Casado ” Back upstairs he showed me his work space, a large room with many windows in the center of which was a large, solid wooden table surrounded by a sea of bottles, mostly Chilean wines whose tasting he told me he would begin the next day. There were several things that struck me at once: The number of bottles and random arrangement on the ground meant that the question of optimal tasting temperature was not among Jay’s priorities”.

Miller “The next bizarre speculation is about why I gave 100-points to five 2004 wines (1 Toro, 1 Ribera del Duero, 2 Riojas, and 1 Priorat). I gave them because what was in the bottle was that good. To me, 2004 ranks as one of Spain’s greatest vintages. I have since retasted all of those wines (usually in a vertical context in which the 2004s stand out) and they only confirm the accuracy of my scores”.

Casado “The most notable revelation was that his hundred points to to each of the five Spanish wines were those of a man who found himself between a rock and a hard place. His boss, Robert Parker had given 99 points in the previous vintage, 2003, to the same five wines and given the evidence that the subsequent 2004 vintage was noticeable better, Miller had no choice but to push (the same wines’s scores) to the highest level”.

Miller “By the way, I have since added the 2004 Remirez de Ganuza Gran Reserva to the 100-point level. I called it as I saw it and with no agenda in mind. I hope this will begin to set the record straight”.

The quotes from Casado were first published in Elmundovino in Spanish.

Photo Courtesy of raqueliquida.wordpress.com

2 Comments

  1. Hi Ed… Thanks for dropping by and posting. Attacking people on a personal level is wrong. Casado’s article was not appropriate on so many levels. Even sadder are the people reading it, that take it for granted everything in the article is true. It’s bad journalism.

    If anyone wants to take Miller to task for his reviews, that’s fair game. If they want to comment on any of his activities related to wine writing, that can and should share their opinion. There is no problem in critiquing the critic.

    But to openly disparage someone as a person, is not healthy or fair conduct. Sadly, the comments made by Casado will be searchable for years and due to their salacious nature, that’s what people will remember.
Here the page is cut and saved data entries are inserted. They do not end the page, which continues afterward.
-- ==== Sys2Proof/Machine/SettingsCmds.lean ====
section
/-! DEFINITION. The settings commands of Table 16-6 (use S), their reads, and the rows of single items of theirs (R383 to R385). -/

namespace Sys2Proof.Machine

/-- The read of a settings command: the items of each target named, as of the last commit tick (R381, R383). -/
def State.settingsAns (s : State) (op : Nat) (r : Request) : Ans :=
  if r.bale ≠ 0 then { status := 0x0304 } else s.readItems op r.expert (masterOf r.mb) r.payload

/-- A settings command: a change, or its read where every row of the command is expert and the form is basic (R383). -/
def State.settingsSet (s : State) (op cls : Nat) (r : Request) : State :=
  if allExpert op ∧ !r.expert then
    s.request op 0 true r (fun _ s => ({ s.settingsAns op r with tick := s.bales.lastTick }, s))
  else s.changeReq op cls r

/-- The read 0xGG(cc + 0x80) of the settings command 0xGGcc: class 0, or 2 in the expert form (R383). -/
def State.settingsRead (s : State) (op : Nat) (r : Request) : State :=
  s.request (op + 0x80) 0 true r (fun _ s => ({ s.settingsAns op r with tick := s.bales.lastTick }, s))

/-- FULL_LANE_RECALIBRATION (R91): Lane recalibrate set with that item. -/
def execFullLaneRecalibration (r : Request) (s : State) : Res := done (s.settingsSet 0x0209 1 r)

/-- EVENT_SUBSCRIBE (R367). -/
def execEventSubscribe (r : Request) (s : State) : Res := done (s.settingsSet 0x0102 1 r)

/-- EVENT_SUBSCRIBE_READ (R383). -/
def execEventSubscribeRead (r : Request) (s : State) : Res := done (s.settingsRead 0x0102 r)

/-- MANAGEMENT_PORT_SET (R375). -/
def execManagementPortSet (r : Request) (s : State) : Res := done (s.settingsSet 0x0103 1 r)

/-- MANAGEMENT_PORT_SET_READ (R383). -/
def execManagementPortSetRead (r : Request) (s : State) : Res := done (s.settingsRead 0x0103 r)

/-- ENGINE_SET (R206). -/
def execEngineSet (r : Request) (s : State) : Res := done (s.settingsSet 0x0104 1 r)

/-- ENGINE_SET_READ (R383). -/
def execEngineSetRead (r : Request) (s : State) : Res := done (s.settingsRead 0x0104 r)

/-- ENGINE_FENCE_OR_RETURN (R206): Engine set with that item. -/
def execEngineFenceOrReturn (r : Request) (s : State) : Res := done (s.settingsSet 0x0104 1 r)

/-- FAULT_POLICY_SET (R407). -/
def execFaultPolicySet (r : Request) (s : State) : Res := done (s.settingsSet 0x0106 1 r)

/-- FAULT_POLICY_SET_READ (R383). -/
def execFaultPolicySetRead (r : Request) (s : State) : Res := done (s.settingsRead 0x0106 r)

/-- SLICE_DRAIN_AND_RESET (R401): Fault policy set with that item. -/
def execSliceDrainAndReset (r : Request) (s : State) : Res := done (s.settingsSet 0x0106 1 r)

/-- CLEAR_SAFE_STATE (R399): Fault policy set with that item. -/
def execClearSafeState (r : Request) (s : State) : Res := done (s.settingsSet 0x0106 1 r)

/-- PORT_MODE_SET (R74). -/
def execPortModeSet (r : Request) (s : State) : Res := done (s.settingsSet 0x0201 1 r)

/-- PORT_MODE_SET_READ (R383). -/
def execPortModeSetRead (r : Request) (s : State) : Res := done (s.settingsRead 0x0201 r)

/-- LANE_CONFIG_SET (R75). -/
def execLaneConfigSet (r : Request) (s : State) : Res := done (s.settingsSet 0x0202 1 r)

/-- LANE_CONFIG_SET_READ (R383). -/
def execLaneConfigSetRead (r : Request) (s : State) : Res := done (s.settingsRead 0x0202 r)

/-- PORT_TRAINING_SET (R81). -/
def execPortTrainingSet (r : Request) (s : State) : Res := done (s.settingsSet 0x0203 1 r)

/-- PORT_TRAINING_SET_READ (R383). -/
def execPortTrainingSetRead (r : Request) (s : State) : Res := done (s.settingsRead 0x0203 r)

/-- PORT_DAMPING_SET (R82). -/
def execPortDampingSet (r : Request) (s : State) : Res := done (s.settingsSet 0x0204 1 r)

/-- PORT_DAMPING_SET_READ (R383). -/
def execPortDampingSetRead (r : Request) (s : State) : Res := done (s.settingsRead 0x0204 r)

/-- PORT_PAUSE_SET (R83). -/
def execPortPauseSet (r : Request) (s : State) : Res := done (s.settingsSet 0x0205 1 r)

/-- PORT_PAUSE_SET_READ (R383). -/
def execPortPauseSetRead (r : Request) (s : State) : Res := done (s.settingsRead 0x0205 r)

/-- PORT_POLICER_SET (R85). -/
def execPortPolicerSet (r : Request) (s : State) : Res := done (s.settingsSet 0x0206 1 r)

/-- PORT_POLICER_SET_READ (R383). -/
def execPortPolicerSetRead (r : Request) (s : State) : Res := done (s.settingsRead 0x0206 r)

/-- LANE_TEST_SET (R86). -/
def execLaneTestSet (r : Request) (s : State) : Res := done (s.settingsSet 0x0207 1 r)

/-- LANE_TEST_SET_READ (R383). -/
def execLaneTestSetRead (r : Request) (s : State) : Res := done (s.settingsRead 0x0207 r)

/-- LANE_POWER_SET (R88). -/
def execLanePowerSet (r : Request) (s : State) : Res := done (s.settingsSet 0x0208 1 r)

/-- LANE_POWER_SET_READ (R383). -/
def execLanePowerSetRead (r : Request) (s : State) : Res := done (s.settingsRead 0x0208 r)

/-- LANE_RECALIBRATE_SET (R90). -/
def execLaneRecalibrateSet (r : Request) (s : State) : Res := done (s.settingsSet 0x0209 1 r)

/-- LANE_RECALIBRATE_SET_READ (R383). -/
def execLaneRecalibrateSetRead (r : Request) (s : State) : Res := done (s.settingsRead 0x0209 r)

/-- OTN_OVERHEAD_SET (R100). -/
def execOtnOverheadSet (r : Request) (s : State) : Res := done (s.settingsSet 0x020A 1 r)

/-- OTN_OVERHEAD_SET_READ (R383). -/
def execOtnOverheadSetRead (r : Request) (s : State) : Res := done (s.settingsRead 0x020A r)

/-- OTN_MAINTENANCE_SET (R102). -/
def execOtnMaintenanceSet (r : Request) (s : State) : Res := done (s.settingsSet 0x020B 1 r)

/-- OTN_MAINTENANCE_SET_READ (R383). -/
def execOtnMaintenanceSetRead (r : Request) (s : State) : Res := done (s.settingsRead 0x020B r)

/-- BUFFER_POOL_SET (R294). -/
def execBufferPoolSet (r : Request) (s : State) : Res := done (s.settingsSet 0x020C 1 r)

/-- BUFFER_POOL_SET_READ (R383). -/
def execBufferPoolSetRead (r : Request) (s : State) : Res := done (s.settingsRead 0x020C r)

/-- PORT_QUEUE_SET (R300). -/
def execPortQueueSet (r : Request) (s : State) : Res := done (s.settingsSet 0x020D 1 r)

/-- PORT_QUEUE_SET_READ (R383). -/
def execPortQueueSetRead (r : Request) (s : State) : Res := done (s.settingsRead 0x020D r)

/-- PORT_SCHEDULER_SET (R306). -/
def execPortSchedulerSet (r : Request) (s : State) : Res := done (s.settingsSet 0x020E 1 r)

/-- PORT_SCHEDULER_SET_READ (R383). -/
def execPortSchedulerSetRead (r : Request) (s : State) : Res := done (s.settingsRead 0x020E r)

/-- TILLER_REFERENCE_SET (R69). -/
def execTillerReferenceSet (r : Request) (s : State) : Res := done (s.settingsSet 0x0301 1 r)

/-- TILLER_REFERENCE_SET_READ (R383). -/
def execTillerReferenceSetRead (r : Request) (s : State) : Res := done (s.settingsRead 0x0301 r)

/-- TILLER_HOLDOVER_SET (R69). -/
def execTillerHoldoverSet (r : Request) (s : State) : Res := done (s.settingsSet 0x0302 1 r)

/-- TILLER_HOLDOVER_SET_READ (R383). -/
def execTillerHoldoverSetRead (r : Request) (s : State) : Res := done (s.settingsRead 0x0302 r)

/-- TILLER_MODE_SET (R51). -/
def execTillerModeSet (r : Request) (s : State) : Res := done (s.settingsSet 0x0303 1 r)

/-- TILLER_MODE_SET_READ (R383). -/
def execTillerModeSetRead (r : Request) (s : State) : Res := done (s.settingsRead 0x0303 r)

/-- TILLER_TIME_SOURCE_SET (R52). -/
def execTillerTimeSourceSet (r : Request) (s : State) : Res := done (s.settingsSet 0x0304 1 r)

/-- TILLER_TIME_SOURCE_SET_READ (R383). -/
def execTillerTimeSourceSetRead (r : Request) (s : State) : Res := done (s.settingsRead 0x0304 r)

/-- TILLER_OUTPUT_SET (R66). -/
def execTillerOutputSet (r : Request) (s : State) : Res := done (s.settingsSet 0x0305 1 r)

/-- TILLER_OUTPUT_SET_READ (R383). -/
def execTillerOutputSetRead (r : Request) (s : State) : Res := done (s.settingsRead 0x0305 r)

/-- BRIDGE_TABLE_SET (R114). -/
def execBridgeTableSet (r : Request) (s : State) : Res := done (s.settingsSet 0x0401 1 r)

/-- BRIDGE_TABLE_SET_READ (R383). -/
def execBridgeTableSetRead (r : Request) (s : State) : Res := done (s.settingsRead 0x0401 r)

/-- BRIDGE_LEARN_SET (R116). -/
def execBridgeLearnSet (r : Request) (s : State) : Res := done (s.settingsSet 0x0402 1 r)

/-- BRIDGE_LEARN_SET_READ (R383). -/
def execBridgeLearnSetRead (r : Request) (s : State) : Res := done (s.settingsRead 0x0402 r)

/-- BRIDGE_AGEING_SET (R121). -/
def execBridgeAgeingSet (r : Request) (s : State) : Res := done (s.settingsSet 0x0403 1 r)

/-- BRIDGE_AGEING_SET_READ (R383). -/
def execBridgeAgeingSetRead (r : Request) (s : State) : Res := done (s.settingsRead 0x0403 r)

/-- ROUTE_OPTIONS_SET (R127). -/
def execRouteOptionsSet (r : Request) (s : State) : Res := done (s.settingsSet 0x0405 1 r)

/-- ROUTE_OPTIONS_SET_READ (R383). -/
def execRouteOptionsSetRead (r : Request) (s : State) : Res := done (s.settingsRead 0x0405 r)

/-- AGGREGATION_SET (R133). -/
def execAggregationSet (r : Request) (s : State) : Res := done (s.settingsSet 0x0406 1 r)

/-- AGGREGATION_SET_READ (R383). -/
def execAggregationSetRead (r : Request) (s : State) : Res := done (s.settingsRead 0x0406 r)

/-- MATCH_ARRAY_SET (R248). -/
def execMatchArraySet (r : Request) (s : State) : Res := done (s.settingsSet 0x0410 1 r)

/-- MATCH_ARRAY_SET_READ (R383). -/
def execMatchArraySetRead (r : Request) (s : State) : Res := done (s.settingsRead 0x0410 r)

/-- FLOW_AGEING_SET (R151). -/
def execFlowAgeingSet (r : Request) (s : State) : Res := done (s.settingsSet 0x0503 1 r)

/-- FLOW_AGEING_SET_READ (R383). -/
def execFlowAgeingSetRead (r : Request) (s : State) : Res := done (s.settingsRead 0x0503 r)

/-- FLOW_TABLE_SET (R162). -/
def execFlowTableSet (r : Request) (s : State) : Res := done (s.settingsSet 0x0504 1 r)

/-- FLOW_TABLE_SET_READ (R383). -/
def execFlowTableSetRead (r : Request) (s : State) : Res := done (s.settingsRead 0x0504 r)

/-- EXPORT_SET (R231). -/
def execExportSet (r : Request) (s : State) : Res := done (s.settingsSet 0x050C 1 r)

/-- EXPORT_SET_READ (R383). -/
def execExportSetRead (r : Request) (s : State) : Res := done (s.settingsRead 0x050C r)

/-- GATE_INTAKE_SET (R263). -/
def execGateIntakeSet (r : Request) (s : State) : Res := done (s.settingsSet 0x0603 1 r)

/-- GATE_INTAKE_SET_READ (R383). -/
def execGateIntakeSetRead (r : Request) (s : State) : Res := done (s.settingsRead 0x0603 r)

/-- GATE_OPTIONS_SET (R293). -/
def execGateOptionsSet (r : Request) (s : State) : Res := done (s.settingsSet 0x0604 1 r)

/-- GATE_OPTIONS_SET_READ (R383). -/
def execGateOptionsSetRead (r : Request) (s : State) : Res := done (s.settingsRead 0x0604 r)

/-- LEDGER_OPTIONS_SET (R287). -/
def execLedgerOptionsSet (r : Request) (s : State) : Res := done (s.settingsSet 0x0605 6 r)

/-- LEDGER_OPTIONS_SET_READ (R383). -/
def execLedgerOptionsSetRead (r : Request) (s : State) : Res := done (s.settingsRead 0x0605 r)

/-- BALE_OPTIONS_SET (R182). -/
def execBaleOptionsSet (r : Request) (s : State) : Res := done (s.settingsSet 0x0705 1 r)

/-- BALE_OPTIONS_SET_READ (R383). -/
def execBaleOptionsSetRead (r : Request) (s : State) : Res := done (s.settingsRead 0x0705 r)

/-- MEMORY_SCHEDULER_SET (R328). -/
def execMemorySchedulerSet (r : Request) (s : State) : Res := done (s.settingsSet 0x0801 1 r)

/-- MEMORY_SCHEDULER_SET_READ (R383). -/
def execMemorySchedulerSetRead (r : Request) (s : State) : Res := done (s.settingsRead 0x0801 r)

/-- MEMORY_RETRAIN_SET (R335). -/
def execMemoryRetrainSet (r : Request) (s : State) : Res := done (s.settingsSet 0x0802 1 r)

/-- MEMORY_RETRAIN_SET_READ (R383). -/
def execMemoryRetrainSetRead (r : Request) (s : State) : Res := done (s.settingsRead 0x0802 r)

/-- RETRAIN_UNIT_NOW (R335): Memory retrain set with that item. -/
def execRetrainUnitNow (r : Request) (s : State) : Res := done (s.settingsSet 0x0802 1 r)

/-- MEMORY_SCRUB_SET (R343). -/
def execMemoryScrubSet (r : Request) (s : State) : Res := done (s.settingsSet 0x0803 1 r)

/-- MEMORY_SCRUB_SET_READ (R383). -/
def execMemoryScrubSetRead (r : Request) (s : State) : Res := done (s.settingsRead 0x0803 r)

/-- GRANARY_REGION_SET (R343). -/
def execGranaryRegionSet (r : Request) (s : State) : Res := done (s.settingsSet 0x0804 1 r)

/-- GRANARY_REGION_SET_READ (R383). -/
def execGranaryRegionSetRead (r : Request) (s : State) : Res := done (s.settingsRead 0x0804 r)

/-- MEMORY_RETIRE (R337). -/
def execMemoryRetire (r : Request) (s : State) : Res := done (s.settingsSet 0x0805 1 r)

/-- SHEAF_PAIR_SET (R352). -/
def execSheafPairSet (r : Request) (s : State) : Res := done (s.settingsSet 0x0901 3 r)

/-- SHEAF_PAIR_SET_READ (R383). -/
def execSheafPairSetRead (r : Request) (s : State) : Res := done (s.settingsRead 0x0901 r)

/-- SHEAF_LANE_SET (R358). -/
def execSheafLaneSet (r : Request) (s : State) : Res := done (s.settingsSet 0x0902 1 r)

/-- SHEAF_LANE_SET_READ (R383). -/
def execSheafLaneSetRead (r : Request) (s : State) : Res := done (s.settingsRead 0x0902 r)

/-- SHEAF_POWER_SET (R358). -/
def execSheafPowerSet (r : Request) (s : State) : Res := done (s.settingsSet 0x0903 1 r)

/-- SHEAF_POWER_SET_READ (R383). -/
def execSheafPowerSetRead (r : Request) (s : State) : Res := done (s.settingsRead 0x0903 r)

/-- CHAFF_SET (R317). -/
def execChaffSet (r : Request) (s : State) : Res := done (s.settingsSet 0x0A01 1 r)

/-- CHAFF_SET_READ (R383). -/
def execChaffSetRead (r : Request) (s : State) : Res := done (s.settingsRead 0x0A01 r)

/-- STRAW_SET (R319). -/
def execStrawSet (r : Request) (s : State) : Res := done (s.settingsSet 0x0A02 1 r)

/-- STRAW_SET_READ (R383). -/
def execStrawSetRead (r : Request) (s : State) : Res := done (s.settingsRead 0x0A02 r)

/-- COUNTER_SAMPLING_SET (R460). -/
def execCounterSamplingSet (r : Request) (s : State) : Res := done (s.settingsSet 0x0A07 1 r)

/-- COUNTER_SAMPLING_SET_READ (R383). -/
def execCounterSamplingSetRead (r : Request) (s : State) : Res := done (s.settingsRead 0x0A07 r)

/-- SAG_PORT_SET (R436). -/
def execSagPortSet (r : Request) (s : State) : Res := done (s.settingsSet 0x0C02 1 r)

/-- SAG_PORT_SET_READ (R383). -/
def execSagPortSetRead (r : Request) (s : State) : Res := done (s.settingsRead 0x0C02 r)

/-- SAG_OPTIONS_SET (R449). -/
def execSagOptionsSet (r : Request) (s : State) : Res := done (s.settingsSet 0x0C03 1 r)

/-- SAG_OPTIONS_SET_READ (R383). -/
def execSagOptionsSetRead (r : Request) (s : State) : Res := done (s.settingsRead 0x0C03 r)

/-- COMMANDED_TEST_LEVEL (R434): Sag options set with that item. -/
def execCommandedTestLevel (r : Request) (s : State) : Res := done (s.settingsSet 0x0C03 1 r)

end Sys2Proof.Machine
end

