-- ==== Sys2Proof/Certificates/Slice0/Obligations.lean ====
section
/-! DEFINITION. The statements for the provers, each with the rules of spec/ that it formalises. -/

open Sys2Proof Sys2Proof.Machine

/-- What an edge of CYC_REF does: the first becomes the anchor, an accepted one is tracked, a rejected one is counted. For every edge of
the chosen direction, while Tiller neither ignores its reference nor follows the twin: (a) with no reference tracked and no anchor, the
edge, less the reference delay of setting 0x0203, becomes the anchor; (b) with a reference tracked, an edge judged accepted that does not
exceed the chatter limit, when the reference was neither stuck nor lapsed by then, becomes the last accepted edge, clears the count of
rejected edges, and Tiller is locked or slewing by the edge's error; (c) with a reference tracked, a rejected edge that reaches neither the
rejection limit nor the chatter limit is counted and leaves the tracked frequency; (d) with a reference tracked that was stuck or had
lapsed by the edge, holdover is entered with that cause, and the edge becomes the anchor; (e) an edge of the other direction, or one that
comes while the reference is ignored, changes nothing. Frames: (a), (c) write tiller alone; (b) writes tiller and the host interface's
events. (R42, R43, R46, R47, R48, R51, R69) -/
def Obligations.TillerReferenceEdge : Prop :=
  (∀ (s : State) (rising : Bool) (t : Nat), rising = (s.sn 0x0201 == 0) → s.tiller.ignoring = false → s.following = false →
      s.tracking = false → s.tiller.anchored = false →
      exec (.cycRefEdge rising t) s = .next { s with tiller := { s.tiller with
        anchored := true, qualCount := 0, shadow := s.baseFreq, shadowRate := 0, lastEdge := some (t - s.sn 0x0203),
        lastAccepted := some (t - s.sn 0x0203), rejected := 0, recent := [t - s.sn 0x0203], stuckMul := s.sn 0x0209
        refDelay := s.sn 0x0203, periods := [], jitter := wholeCycle } }) ∧
  (∀ (s : State) (rising : Bool) (t a : Nat), rising = (s.sn 0x0201 == 0) → s.tiller.ignoring = false → s.following = false →
      s.tracking = true → s.tiller.lastAccepted = some a → s.judge (t - s.sn 0x0203 - a) = .accepted →
      s.lossAt (t - s.sn 0x0203) = none → (s.recentEdges (t - s.sn 0x0203)).length ≤ s.sn 0x020A →
      ∃ t', exec (.cycRefEdge rising t) s = .next t' ∧ t'.tiller.lastAccepted = some (t - s.sn 0x0203) ∧ t'.tiller.rejected = 0 ∧
        t'.tiller.error = -(toAu (s.edgeError (t - s.sn 0x0203))) ∧
        t'.tiller.st = (if (s.edgeError (t - s.sn 0x0203)).natAbs ≤ s.sn 0x020D * 2 ^ 40 then .locked else .slewing) ∧
        { t' with tiller := s.tiller, host := s.host, outbox := s.outbox } = s) ∧
  (∀ (s : State) (rising : Bool) (t a : Nat), rising = (s.sn 0x0201 == 0) → s.tiller.ignoring = false → s.following = false →
      s.tracking = true → s.tiller.lastAccepted = some a → s.judge (t - s.sn 0x0203 - a) ≠ .accepted →
      s.lossAt (t - s.sn 0x0203) = none → s.tiller.rejected + 1 < s.sn 0x0208 →
      (s.recentEdges (t - s.sn 0x0203)).length ≤ s.sn 0x020A →
      exec (.cycRefEdge rising t) s = .next { s with tiller := { s.tiller with
        lastEdge := some (t - s.sn 0x0203), recent := s.recentEdges (t - s.sn 0x0203), stuckMul := s.sn 0x0209
        refDelay := s.sn 0x0203, rejected := s.tiller.rejected + 1 } }) ∧
  (∀ (s : State) (rising : Bool) (t c : Nat), rising = (s.sn 0x0201 == 0) → s.tiller.ignoring = false → s.following = false →
      s.tracking = true → s.lossAt (t - s.sn 0x0203) = some c →
      exec (.cycRefEdge rising t) s = .next ((s.enterHoldover c).anchorEdge (t - s.sn 0x0203))) ∧
  (∀ (s : State) (rising : Bool) (t : Nat), (rising ≠ (s.sn 0x0201 == 0) ∨ s.tiller.ignoring = true) →
      exec (.cycRefEdge rising t) s = .next s)

/-- Holdover is entered when the reference is stuck or lapses, expires after its limit, and lock is declared within the lock limit. With the
reference not ignored: when no edge has come for the stuck time (TILLER_STUCK), or no edge was accepted for it though edges came
(TILLER_LAPSE), a Tiller that tracks a reference enters holdover with cause 1 or 2, holding the tracked frequency, and raises event 0x0301,
and the fault is counted in its class; one that tracks none drops its anchor. HOLDOVER_EXPIRED makes holdover expired after the holdover
limit and raises 0x0302. TILLER_LOCKED turns slewing into locked when the remaining difference is within the lock limit and raises 0x0303
with the frequency in units of 10^6. Each writes tiller, the fault counts and the events' host interface alone. (R43, R44, R45, R47, R48,
R393) -/
def Obligations.TillerTimers : Prop :=
  (∀ s : State, s.overdue s.tiller.lastEdge = true → s.tiller.ignoring = false → s.tracking = true →
      ∃ t, exec .tillerStuck s = .next t ∧ t.tiller.st = .holdover ∧ t.tiller.cause = 1 ∧ t.tiller.freq = s.frozenFreq ∧
        t.tiller.holdAt = s.now ∧ t.tiller.anchored = false ∧ t.host.eventIndex = s.host.eventIndex + 1 ∧
        { t with tiller := s.tiller, host := s.host, outbox := s.outbox } = s.noteFault 13) ∧
  (∀ s : State, s.overdue s.tiller.lastEdge = true → s.tiller.ignoring = false → s.tracking = false →
      exec .tillerStuck s = .next { s with tiller := { s.tiller with anchored := false, qualCount := 0 } }) ∧
  (∀ s : State, s.overdue s.tiller.lastAccepted = true → s.overdue s.tiller.lastEdge = false → s.tiller.ignoring = false → s.tracking = true →
      ∃ t, exec .tillerLapse s = .next t ∧ t.tiller.st = .holdover ∧ t.tiller.cause = 2 ∧ t.tiller.freq = s.frozenFreq ∧
        t.tiller.holdAt = s.now ∧ t.tiller.anchored = false ∧
        { t with tiller := s.tiller, host := s.host, outbox := s.outbox } = s.noteFault 13) ∧
  (∀ s : State, s.tiller.st = .holdover → s.tiller.holdAt + ns (s.sn 0x020E) ≤ s.now →
      exec .holdoverExpired s = .next ((s.setTiller { s.tiller with st := .expired }).raise 0x0302 srcDevice [])) ∧
  (∀ s : State, s.tiller.st = .slewing → s.tiller.gap.natAbs ≤ s.sn 0x020D * 2 ^ 40 →
      exec .tillerLocked s = .next ((s.setTiller { s.tiller with st := .locked }).raise 0x0303 srcDevice (natLe 4 (s.tiller.freq / 1000000))))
I hope Miller’s honest reply get’s as much press, but I doubt it. Dog bites man does not get the same press as man bites dog.

    Regardless of where people stand, they should read and share Miller’s comments in this thread with equal enthusiasm and interest. But as it’s more in vogue to slam Robert Parker on the Internet today, than it is to be fair, I doubt that’s going to happen.

  2. Wow, I was waiting for “and then Jay’s dog bit me” . I find it hard to take Casado’s attack seriously- the personal stuff is just too over the top. Does paint Miller as a generous host who must feel totally taken advantage of.